Invoking her father’s name is even more disturbing. Of course Reb Shlomo felt that “we have to love more,” but how about starting by loving ourselves? How about his concern and love for his own people? What she has done is the opposite.


Toppling Tal

Sir, – Your editorial “Replacing Tal” (April 29) urges a moderate approach to any replacement for the Tal Law by asserting, with zero supporting evidence, that “in another decade or two, the haredi population will have changed dramatically and significantly larger numbers will be sharing the collective burdens of the Jewish nation.”

In absolute numbers there may be more haredim both in uniform and off the bread line, but in relative numbers the percentage of those who play a productive and contributing role will remain the same.

There is no conceivable reason why a population that has successfully leveraged its demographic representation to its own advantage will discontinue doing so as its demographic power increases exponentially.

What most Israelis – the Post included – just don’t get is that haredim by and large have never accepted the idea of a Jewish state, although most would not hesitate to use the state’s misbegotten political system to its advantage. In this respect they are no different from the Arab parties.

What has to change is not the Tal Law. What has to change is the way we elect our government.


Sir, – It’s about time.

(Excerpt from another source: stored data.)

/-- READ_STATUS between boundaries (R24, R158, R160, R177): each item in its place; nothing else changes. -/
def Obligations.ReadStatusCopiesTheRecord : Prop :=
  ∀ s : State, s.takes → s.settled → s.countsBounded → s.eventsBounded → s.cle.queue.length ≤ 8 → s.recordInRange →
    ∃ t, exec .readStatus s = .next t ∧
      t = { s with hpt := { s.hpt with code := 11, mailbox := .done .ok 11, snapshot := t.hpt.snapshot } } ∧
      (t.hpt.snapshot[0].extractLsb' 0 3).toNat = s.stc.state.code ∧
      t.hpt.snapshot[0].getLsbD 3 = (s.stc.band == .degraded) ∧
      (t.hpt.snapshot[0].extractLsb' 4 2).toNat = (s.stc.cause.map FaultCause.code).getD 0 ∧
      t.hpt.snapshot[0].getLsbD 6 = s.stc.start.isSome ∧
      (t.hpt.snapshot[0].extractLsb' 8 4).toNat = s.stc.learn ∧
      (t.hpt.snapshot[0].extractLsb' 12 6).toNat = s.stc.windowRounds ∧
      (t.hpt.snapshot[0].extractLsb' 18 8).toNat = s.stc.windowErrors ∧
      (∀ r, s.stc.start = some r →
        (t.hpt.snapshot[1].extractLsb' 0 5).toNat = r.id.val ∧
        (t.hpt.snapshot[1].extractLsb' 8 2).toNat = r.shape.code ∧
        (t.hpt.snapshot[1].extractLsb' 16 12).toNat = r.period) ∧
      (s.stc.start = none → t.hpt.snapshot[1] = 0) ∧
      t.hpt.snapshot[2] = s.rtm.counter ∧
      (t.hpt.snapshot[3].extractLsb' 0 6).toNat = s.smap.ownCount ∧
      (t.hpt.snapshot[3].extractLsb' 8 4).toNat = s.cle.queue.length ∧
      (t.hpt.snapshot[3].extractLsb' 16 6).toNat = s.evq.queue.length ∧
      (t.hpt.snapshot[4].extractLsb' 0 16).toNat = s.evq.dropped ∧
      (t.hpt.snapshot[4].extractLsb' 16 16).toNat = s.lif.markerEarly ∧
      (t.hpt.snapshot[5].extractLsb' 0 16).toNat = s.lif.claimCheck ∧
      (t.hpt.snapshot[5].extractLsb' 16 16).toNat = s.lif.burstCheck ∧
      (∀ (k : TalkId) (w : Word), w = t.hpt.snapshot[6 + k.val]'(by omega) →
        (w.extractLsb' 0 3).toNat = s.talk[k].state.code ∧ (w.extractLsb' 8 5).toNat = s.talk[k].ring.ci.val ∧
        (s.talk[k].lateCount ≤ 65535 → (w.extractLsb' 16 16).toNat = s.talk[k].lateCount)) ∧
      (∀ k : TalkId, t.hpt.snapshot[14 + k.val]'(by omega) = s.talk[k].wordsSent) ∧
      (∀ (k : ListenId) (w : BitVec 16),
        w = (t.hpt.snapshot[22 + k.val / 2]'(by omega)).extractLsb' (16 * (k.val % 2)) 16 →
        (w.extractLsb' 0 3).toNat = s.listen[k].state.code ∧ w.getLsbD 3 = s.listen[k].bound.isSome ∧
        (w.extractLsb' 4 5).toNat = (s.listen[k].bound.map Fin.val).getD 0 ∧
        (w.extractLsb' 9 5).toNat = s.listen[k].ring.ci.val) ∧
      (∀ k : ListenId, t.hpt.snapshot[26 + k.val]'(by omega) = s.listen[k].wordsReceived) ∧
      (∀ i : Fin 40, 34 ≤ i.val → t.hpt.snapshot[i] = 0)

/-- A code that names no command is answered BAD_PARAM, and a code other than RESET written while the mailbox is BUSY is
lost: COMMAND_LOST is set, the command in progress goes on (R151, R175). That the code word then reads the lost code is
the model's (log entry 8). -/
def Obligations.UnknownAndLostCodesDoNothingElse : Prop :=
  (∀ (s : State) (code : BitVec 8), s.takes → code = 0 ∨ 12 < code.toNat →
    exec (.unknownCommand code) s = .next (s.answeredWith .badParam code)) ∧
  (∀ (s : State) (inProgress : BitVec 8), s.rstHeld = false → s.hpt.mailbox = .busy inProgress →
    (∀ code : BitVec 8, code ≠ 4 → exec (.lostCommandWrite code) s = .next
      { s with hpt := { s.hpt with code := code, flags := { s.hpt.flags with commandLost := true } } }) ∧
    (∀ p ∈ [(Instr.start, 1#8), (.join, 2#8), (.leave, 3#8), (.openTalk, 5#8), (.openListen, 6#8), (.close, 7#8),
        (.resume, 8#8), (.claim, 9#8), (.release, 10#8), (.readStatus, 11#8), (.readMap, 12#8)],
      exec p.1 s = .next
        { s with hpt := { s.hpt with code := p.2, flags := { s.hpt.flags with commandLost := true } } }))

/-- A Fill index write (R90, R92, R93, R113, R133, R157, R176): rejected with FILL_REJECTED for a CLOSED channel (cause
CLOSED) or where the count would fall below the taken descriptors (cause RETRACT); else FI becomes bits 4:0, CI, the
binding and the taken current and ahead stay, a STARVED channel with a count goes on, the requests then called for are
made, and the Fill index word reads the FI. The mailbox is not involved. -/
def Obligations.FillIndexWritesAreJudged : Prop :=
  ∀ (s : State) (value : Word) (fi : RingIndex), s.rstHeld = false → fi.val = value.toNat % 32 →
    (∀ k : TalkId,
      (s.talk[k].state = .closed → exec (.fillIndexWrite (talkChannel k) value) s = .next (s.post
        { kind := .fillRejected, channel := some (talkChannel k), slot := none, station := none, tag := none,
          detail := 2, stamp := 0 })) ∧
      (s.talk[k].state ≠ .closed → (fi - s.talk[k].ring.ci).val < s.talk[k].ring.taken →
        exec (.fillIndexWrite (talkChannel k) value) s = .next (s.post
          { kind := .fillRejected, channel := some (talkChannel k), slot := none, station := none, tag := none,
            detail := 1, stamp := 0 })) ∧
      (s.talk[k].state ≠ .closed → s.talk[k].ring.taken ≤ (fi - s.talk[k].ring.ci).val →
        ∃ t, exec (.fillIndexWrite (talkChannel k) value) s = .next t ∧ t.talk[k].ring.fi = fi ∧
          s.talkAsks t k [] (Talk.due { s.talk[k] with ring := { s.talk[k].ring with fi } }) ∧
          t.windowRead (BitVec.ofNat 7 (14 + k.val)) = BitVec.ofNat 32 fi.val ∧
          t.talk[k].ring.ci = s.talk[k].ring.ci ∧ t.talk[k].ring.base = s.talk[k].ring.base ∧
          t.talk[k].ring.position = s.talk[k].ring.position ∧ t.talk[k].bound = s.talk[k].bound ∧
          (s.talk[k].ring.current.isSome = true → t.talk[k].ring.current = s.talk[k].ring.current) ∧
          (s.talk[k].ring.ahead.isSome = true → t.talk[k].ring.ahead = s.talk[k].ring.ahead) ∧
          t.talk[k].sequence = s.talk[k].sequence ∧ t.talk[k].staging = s.talk[k].staging ∧
          t.talk[k].wordsSent = s.talk[k].wordsSent ∧ t.talk[k].lateCount = s.talk[k].lateCount ∧
          (s.talk[k].state = .starved → s.talk[k].bound.isSome = true → s.talk[k].ring.ci ≠ fi →
            t.talk[k].state = .running) ∧
          (∀ j : TalkId, j ≠ k → t.talk[j] = s.talk[j]) ∧ t.listen = s.listen ∧
          t.hpt.mailbox = s.hpt.mailbox ∧ t.hpt.code = s.hpt.code ∧ t.hpt.params = s.hpt.params ∧
          t.stc = s.stc ∧ t.smap = s.smap ∧ t.cle = s.cle ∧ t.rtm = s.rtm ∧ t.lif = s.lif)) ∧
    (∀ k : ListenId,
      (s.listen[k].state = .closed → exec (.fillIndexWrite (listenChannel k) value) s = .next (s.post
        { kind := .fillRejected, channel := some (listenChannel k), slot := none, station := none, tag := none,
          detail := 2, stamp := 0 })) ∧
      (s.listen[k].state ≠ .closed → (fi - s.listen[k].ring.ci).val < s.listen[k].ring.taken →
        exec (.fillIndexWrite (listenChannel k) value) s = .next (s.post
          { kind := .fillRejected, channel := some (listenChannel k), slot := none, station := none, tag := none,
            detail := 1, stamp := 0 })) ∧
      (s.listen[k].state ≠ .closed → s.listen[k].ring.taken ≤ (fi - s.listen[k].ring.ci).val →
        ∃ t, exec (.fillIndexWrite (listenChannel k) value) s = .next t ∧ t.listen[k].ring.fi = fi ∧
          s.listenAsks t k [] (Listen.due { s.listen[k] with ring := { s.listen[k].ring with fi } }) ∧
          t.windowRead (BitVec.ofNat 7 (22 + k.val)) = BitVec.ofNat 32 fi.val ∧
          t.listen[k].ring.ci = s.listen[k].ring.ci ∧ t.listen[k].ring.position = s.listen[k].ring.position ∧
          t.listen[k].bound = s.listen[k].bound ∧ t.listen[k].expected = s.listen[k].expected ∧
          (s.listen[k].ring.current.isSome = true → t.listen[k].ring.current = s.listen[k].ring.current) ∧
          (s.listen[k].ring.ahead.isSome = true → t.listen[k].ring.ahead = s.listen[k].ring.ahead) ∧
          (s.listen[k].state = .starved → s.listen[k].bound.isSome = true → s.listen[k].ring.ci ≠ fi →
            t.listen[k].state = .receiving) ∧
          (∀ j : ListenId, j ≠ k → t.listen[j] = s.listen[j]) ∧ t.talk = s.talk ∧
          t.hpt.mailbox = s.hpt.mailbox ∧ t.stc = s.stc ∧ t.smap = s.smap ∧ t.cle = s.cle))
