@[simp] theorem State.enqueue_stc (c : ChannelId) (rs : List MemRequest) : (s.enqueue c rs).stc = s.stc := rfl
@[simp] theorem State.enqueue_rtm (c : ChannelId) (rs : List MemRequest) : (s.enqueue c rs).rtm = s.rtm := rfl
@[simp] theorem State.enqueue_lif (c : ChannelId) (rs : List MemRequest) : (s.enqueue c rs).lif = s.lif := rfl
@[simp] theorem State.enqueue_smap (c : ChannelId) (rs : List MemRequest) : (s.enqueue c rs).smap = s.smap := rfl
@[simp] theorem State.enqueue_cle (c : ChannelId) (rs : List MemRequest) : (s.enqueue c rs).cle = s.cle := rfl
@[simp] theorem State.enqueue_talk (c : ChannelId) (rs : List MemRequest) : (s.enqueue c rs).talk = s.talk := rfl
@[simp] theorem State.enqueue_listen (c : ChannelId) (rs : List MemRequest) : (s.enqueue c rs).listen = s.listen := rfl
@[simp] theorem State.enqueue_mpt (c : ChannelId) (rs : List MemRequest) : (s.enqueue c rs).mpt = { s.mpt with waiting := s.mpt.waiting.set c (s.mpt.waiting[c] ++ rs) } := rfl
@[simp] theorem State.enqueue_hpt (c : ChannelId) (rs : List MemRequest) : (s.enqueue c rs).hpt = s.hpt := rfl
@[simp] theorem State.enqueue_evq (c : ChannelId) (rs : List MemRequest) : (s.enqueue c rs).evq = s.evq := rfl
@[simp] theorem State.enqueue_boundary (c : ChannelId) (rs : List MemRequest) : (s.enqueue c rs).boundary = s.boundary := rfl
@[simp] theorem State.enqueue_rstHeld (c : ChannelId) (rs : List MemRequest) : (s.enqueue c rs).rstHeld = s.rstHeld := rfl
@[simp] theorem State.enqueue_pending (c : ChannelId) (rs : List MemRequest) : (s.enqueue c rs).pending = s.pending := rfl

@[simp] theorem State.reach_stc (time : Nat) : (s.reach time).stc = s.stc := rfl
@[simp] theorem State.reach_rtm (time : Nat) : (s.reach time).rtm = { s.rtm with elapsed := some (max s.now time) } := rfl
@[simp] theorem State.reach_lif (time : Nat) : (s.reach time).lif = s.lif := rfl
@[simp] theorem State.reach_smap (time : Nat) : (s.reach time).smap = s.smap := rfl
@[simp] theorem State.reach_cle (time : Nat) : (s.reach time).cle = s.cle := rfl
@[simp] theorem State.reach_talk (time : Nat) : (s.reach time).talk = s.talk := rfl
@[simp] theorem State.reach_listen (time : Nat) : (s.reach time).listen = s.listen := rfl
@[simp] theorem State.reach_mpt (time : Nat) : (s.reach time).mpt = s.mpt := rfl
@[simp] theorem State.reach_hpt (time : Nat) : (s.reach time).hpt = s.hpt := rfl
@[simp] theorem State.reach_evq (time : Nat) : (s.reach time).evq = s.evq := rfl
@[simp] theorem State.reach_boundary (time : Nat) : (s.reach time).boundary = s.boundary := rfl
@[simp] theorem State.reach_rstHeld (time : Nat) : (s.reach time).rstHeld = s.rstHeld := rfl
@[simp] theorem State.reach_pending (time : Nat) : (s.reach time).pending = s.pending := rfl

@[simp] theorem State.copy_stc (w : Nat → Word) : (s.copy w).stc = s.stc :=
  State.setHpt_stc s _
@[simp] theorem State.copy_rtm (w : Nat → Word) : (s.copy w).rtm = s.rtm :=
  State.setHpt_rtm s _
@[simp] theorem State.copy_lif (w : Nat → Word) : (s.copy w).lif = s.lif :=
  State.setHpt_lif s _
@[simp] theorem State.copy_smap (w : Nat → Word) : (s.copy w).smap = s.smap :=
  State.setHpt_smap s _
@[simp] theorem State.copy_cle (w : Nat → Word) : (s.copy w).cle = s.cle :=
  State.setHpt_cle s _
@[simp] theorem State.copy_talk (w : Nat → Word) : (s.copy w).talk = s.talk :=
  State.setHpt_talk s _
@[simp] theorem State.copy_listen (w : Nat → Word) : (s.copy w).listen = s.listen :=
  State.setHpt_listen s _
@[simp] theorem State.copy_mpt (w : Nat → Word) : (s.copy w).mpt = s.mpt :=
  State.setHpt_mpt s _
@[simp] theorem State.copy_hpt (w : Nat → Word) : (s.copy w).hpt = { s.hpt with snapshot := Vector.ofFn fun i => w i.val } :=
  State.setHpt_hpt s _
@[simp] theorem State.copy_evq (w : Nat → Word) : (s.copy w).evq = s.evq :=
  State.setHpt_evq s _
@[simp] theorem State.copy_boundary (w : Nat → Word) : (s.copy w).boundary = s.boundary :=
  State.setHpt_boundary s _
@[simp] theorem State.copy_rstHeld (w : Nat → Word) : (s.copy w).rstHeld = s.rstHeld :=
  State.setHpt_rstHeld s _
@[simp] theorem State.copy_pending (w : Nat → Word) : (s.copy w).pending = s.pending :=
  State.setHpt_pending s _
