-- ==== Sys2Proof/Tests/Slice0.lean ====
section
/-! SUPPORT. The model's own tests: ill-formed operands,
  the formats against values worked out apart from the model, the
worked examples of spec/, and for each statement with hypotheses a state that meets them. -/

set_option maxRecDepth 30000

namespace Sys2Proof.Tests

open Sys2Proof Sys2Proof.Machine

/-! ## Helpers -/

/-- The state a command leaves. -/
def after (c : Instr) (s : State) : State :=
  match exec c s with
  | .next t => t
  | .fault _ | .refused _ => s

/-- Station 6 on a shape-16 link with claim retry limit 2, as in the leaving example of chapter 2. -/
def record : StartRecord :=
  { id := 6, shape := .slots16, period := 272, retryLimit := 2,
    mask := { claim := true, slot := true, data := true, trouble := true } }

/-- The station in a state with its START record; its first marker accepted, E at 0, the round counter at 100. -/
def station (st : StationState) : State :=
  { State.reset with
    stc := { Stc.powerOn with state := st, start := some record, cause := if st = .fault then some .stuck else none }
    rtm := { Rtm.stopped with elapsed := some 0, lastMarker := some 0, counter := 100 } }

/-- Parameter words for the next command. -/
def State.params (s : State) (a b c d : Word) : State :=
  s.setHpt { s.hpt with params := #v[a, b, c, d] }

/-- A talk channel in a state, with its tag and its slot. -/
def talker (st : TalkState) (bound : Option Slot) : Talk :=
  { Talk.clear with
    state := st, tag := some 0x44, bound, sequence := bound.map fun _ => 5
    ring := { base := 0x1000, ci := 0, fi := 0, current := none, ahead := none, position := 0 } }

/-- A listen channel in a state, with its tag and its slot. -/
def listener (st : ListenState) (bound : Option Slot) : Listen :=
  { Listen.clear with
    state := st, tag := some 0x5C, bound, expected := bound.map fun _ => 9
    ring := { base := 0x1000, ci := 0, fi := 0, current := none, ahead := none, position := 0 } }

/-- A descriptor of a number of words. -/
def buffer (words : Nat) (final : Bool := false) : Descriptor :=
  { address := 0x20000, length := words, event := true, final }

/-- Staged words of one descriptor. -/
def staged (index : RingIndex) (words : List Word) : List StagedWord :=
  words.map fun w => { index, word := w }

/-! ## Ill-formed operands -/

theorem test_wf_unknown_code_is_not_start : (Instr.unknownCommand 1).wellFormed = false := by decide
theorem test_wf_lost_code_is_not_reset : (Instr.lostCommandWrite 4).wellFormed = false := by decide
theorem test_wf_ignored_word_is_not_flags : (Instr.windowWriteIgnored 2 0).wellFormed = false := by decide
theorem test_wf_ignored_word_is_not_fill : (Instr.windowWriteIgnored 29 0).wellFormed = false := by decide
theorem test_wf_burst_starts_dominant :
    (Instr.burstReceived { header := 0x400000, payload := Vector.replicate 8 0, check := 0 }).wellFormed = false := by
  decide
theorem test_wf_recognition_ends_in_the_pattern : (Instr.markerRecognitionEnded 0 16).wellFormed = false := by decide
theorem test_wf_good : (Instr.unknownCommand 13).wellFormed = true ∧
  (Instr.windowWriteIgnored 0x46 0).wellFormed = true ∧
    (Instr.markerRecognitionEnded 0 15).wellFormed = true := by decide

/-! ## Formats (R172 to R174) -/

/-- The published check values of these two generators over the nine bytes "123456789", with the same start values, no
reflection and no final inversion. -/
theorem test_check_known_values :
    checkOf 0x1021#16 0xFFFF#16 (bitsOf 0x313233343536373839#72) = 0x29B1#16 ∧
    checkOf 0x07#8 0#8 (bitsOf 0x313233343536373839#72) = 0xF4#8 := by decide

/-- The three markers, their checks divided out by hand (R172, R173). -/
theorem test_marker_words : ownMarker .slots8 = 0x16CF2E ∧ ownMarker .slots16 = 0x16CF6D ∧
    ownMarker .slots32 = 0x16CFA8 := by decide

/-- The first 11 message bits of the example of section 1.5: CLAIM, slot 5 (00101), station 3 (00011). -/
theorem test_claim_message_bits :
    (ClaimMessage.bits { kind := .claim, slot := 5, station := 3, tag := 0xA7 }).extractLsb' 8 19 =
      0b1001010001110100111#19 := by decide

/-- Header bits of R172: start 0, owner 00110, tag 01000100, DATA 1, count 0001, sequence 0101. -/
theorem test_burst_header_bits :
    (Burst.line { owner := 6, tag := 0x44, kind := .data, sequence := 5, words := [0xDEADBEEF] }).header =
      0b00011001000100100010101#23 := by decide

/-- Words 2 and 3 of R174: DONE, MEMORY 2, 20 words; sequence 9 present, stamp 0x012C. -/
theorem test_completion_words :
    completionWord2 .memory 20 = 0xA0000014 ∧ completionWord3 0x012C (some 9) = 0x0190012C ∧
    completionWord3 0x012C none = 0x0000012C := by decide

/-- R94: a buffer may end with its region's last byte, and not one word later; bits 29:14 of word 1 are ignored. -/
theorem test_descriptor_checks :
    (descriptorOf 0x2FFF0 0x3FFFC004).valid = true ∧ (descriptorOf 0x2FFF0 5).valid = false ∧
    (descriptorOf 0x20002 4).valid = false ∧ (descriptorOf 0x20000 0).valid = false := by decide

/-! ## Station commands -/

/-- START's record from the layout of R177: id 6, shape code 1, 272 µs, retry limit 2 with mask bits 8 and 11. -/
theorem test_start_keeps_the_record :
    (after .start (State.params State.reset 6 1 272 0x902)).stc.start =
      some { id := 6, shape := .slots16, period := 272, retryLimit := 2,
             mask := { claim := true, slot := false, data := false, trouble := true } } ∧
    (after .start (State.params State.reset 6 1 272 0x902)).linkWord = 1 := by decide

/-- One microsecond below 16 + 16N is out of range (R3, R23, R177). -/
theorem test_start_refuses_a_short_period :
    (after .start (State.params State.reset 6 1 271 2)).hpt.mailbox = .done .badParam 1 ∧
    (after .start (State.params State.reset 6 1 271 2)).stc = Stc.powerOn := by decide

theorem test_join_listens : (after .join (station .ready)).stc.state = .listening ∧
    (after .join (station .ready)).rtm = { Rtm.stopped with elapsed := some 0 } := by decide

/-- The claim queue of the leaving example before LEAVE: a SENT-WON CLAIM for slot 12, a CLAIM for ANY behind it. -/
def leaving : State :=
  { (station .joined) with
    cle := {
      queue := [
        { kind := .claim, channel := 2, slot := some 12, tag := 0x12, attempts := 0, sentSlot := some 12,
          phase := .sentWon },
        { kind := .claim, channel := 3, slot := none, tag := 0x13, attempts := 0, sentSlot := none,
          phase := .waiting }]
      onLine := none, lineEnds := none }
    talk := #v[talker .running (some 3), talker .running (some 9), talker .armed none, talker .armed none,
               Talk.clear, Talk.clear, Talk.clear, Talk.clear] }

/-- The queue after LEAVE, from the table of the leaving example, and its marks and record. -/
theorem test_leave_example :
    (after .leave leaving).cle.queue.map (fun r => (r.kind, r.slot, r.channel, r.phase)) =
      [(.claim, some 12, 2, .sentWon), (.release, some 3, 0, .waiting), (.release, some 9, 1, .waiting)] ∧
    (after .leave leaving).evq.queue.map (fun r => (r.kind, r.channel, r.detail)) = [(.withdrawn, some 3, 4)] := by
  decide

/-- RESET keeps the record and the counters and leaves one RESET_DONE with stamp 0 (R40). -/
theorem test_reset_keeps :
    (after .reset { leaving with lif := { Lif.powerOn with burstCheck := 7 } }).stc.start = some record ∧
    (after .reset { leaving with lif := { Lif.powerOn with burstCheck := 7 } }).lif.burstCheck = 7 ∧
    (after .reset leaving).evq.queue.map (fun r => (r.kind, r.stamp)) = [(.resetDone, 0)] := by decide

/-- The band over four windows: 3, 9, 4 and 1 errors (example of chapter 2). -/
theorem test_band_windows : Band.judged .good 3 = .good ∧ Band.judged .good 9 = .degraded ∧
    Band.judged .degraded 4 = .degraded ∧ Band.judged .degraded 1 = .good := by decide

/-! ## The link -/

/-- Three messages in one window: station 3 wins; stations 9 and 1 lose and hear its message (section 1.5). -/
theorem test_three_messages :
    let m : ClaimMessage := { kind := .claim, slot := 5, station := 3, tag := 0x40 }
    let line : BitVec 28 := 0#1 ++ m.bits
    readWindow 16 (some m) line = { message := some m, part := .won, badCheck := false } ∧
    readWindow 16 (some { m with station := 9 }) line = { message := some m, part := .lost, badCheck := false } ∧
    readWindow 16 (some { m with slot := 7, station := 1 }) line =
      { message := some m, part := .lost, badCheck := false } ∧
    readWindow 16 none line = { message := some m, part := .notSent, badCheck := false } := by decide

/-- Noise makes message bit 19, the last tag bit, dominant,
  and bits 20 to 27 carry nobody's message (same example). -/
theorem test_three_messages_with_noise :
    let m : ClaimMessage := { kind := .claim, slot := 5, station := 3, tag := 0x41 }
    let line : BitVec 28 := 0#1 ++ m.covered.extractLsb' 1 18 ++ 0#1 ++ 0xFF#8
    readWindow 16 (some m) line = { message := none, part := .lost, badCheck := true } ∧
    readWindow 16 none line = { message := none, part := .notSent, badCheck := true } := by decide

/-- A marker of the own shape in the first half of the period is early (R7), and a second foreign one in two rounds a
SHAPE fault (R9). -/
theorem test_heard_markers :
    (after (.heardMarker 2600 (ownMarker .slots16))
      { (station .joined) with lif := { Lif.powerOn with opened := 17 }}).lif.markerEarly = 1 ∧
    (after (.heardMarker 5300 (ownMarker .slots8))
      { (station .joined) with rtm := { (station .joined).rtm with strike := true } }).stc.cause = some .shape := by
  decide

/-- The station's marker begins at E = P = 272 µs on an idle line (R5),
  and is accepted from its own first bit (R6). -/
theorem test_own_marker :
    (after (.periodReached true) (station .joined)).lif.activity = .marker 5440 ∧
    (after .ownMarkerSent { (station .joined) with lif := { Lif.powerOn with activity := .marker 5440 } }).rtm.counter =
      101 := by decide

theorem test_idle_line_later : (after (.lineIdleMarker 5500) (station .joined)).lif.activity = .marker 5500 ∧
    (after (.lineIdleMarker 5439) (station .joined)) = station .joined := by decide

If Israel is a democracy, it is the duty of every citizen to contribute to the health and safety of the nation.

It is a national disgrace that a third of Israelis do not contribute to any form of service, whether military or otherwise, yet readily accept benefits and privileges from the sweat and blood of those who daily put their lives at risk for the protection of all.

Those who are fit for the army but unable to serve in combat units should be compelled to do equal time serving in vital back-up units, such as those performing catering, cleaning and general duties.

Special civilian units should be set up for people to serve in hospitals, assist the aged and infirm, or keep their neighborhoods clean and tidy.


Sir, – Regarding new laws for the induction of haredi yeshiva students into the army, it seems a good idea to give those brave fighters who throw deadly missiles at policemen hand grenades to throw at the real enemy.


‘Post’ too right-wing

Sir, – Kudos to reader Michael Brunert for his letter (“Shame and blame,” April 23) concerning the overload of articles by extreme right-wingers, which is making it increasingly difficult to read The Jerusalem Post.

Brunert could have been even more critical, for on many days there is simply page after page of the same kind of propagandistic writing. The Post never seems to have enough of it – although once in a while it throws a sop to the other side by giving grudging (but not equal) space to a Hirsh Goodman or David Newman.

The tilt is without question toward the extreme right, and recently this has been reflected in the editorials as well. Whatever happened to the moderate Jerusalem Post of old? A return to the center is urgently required.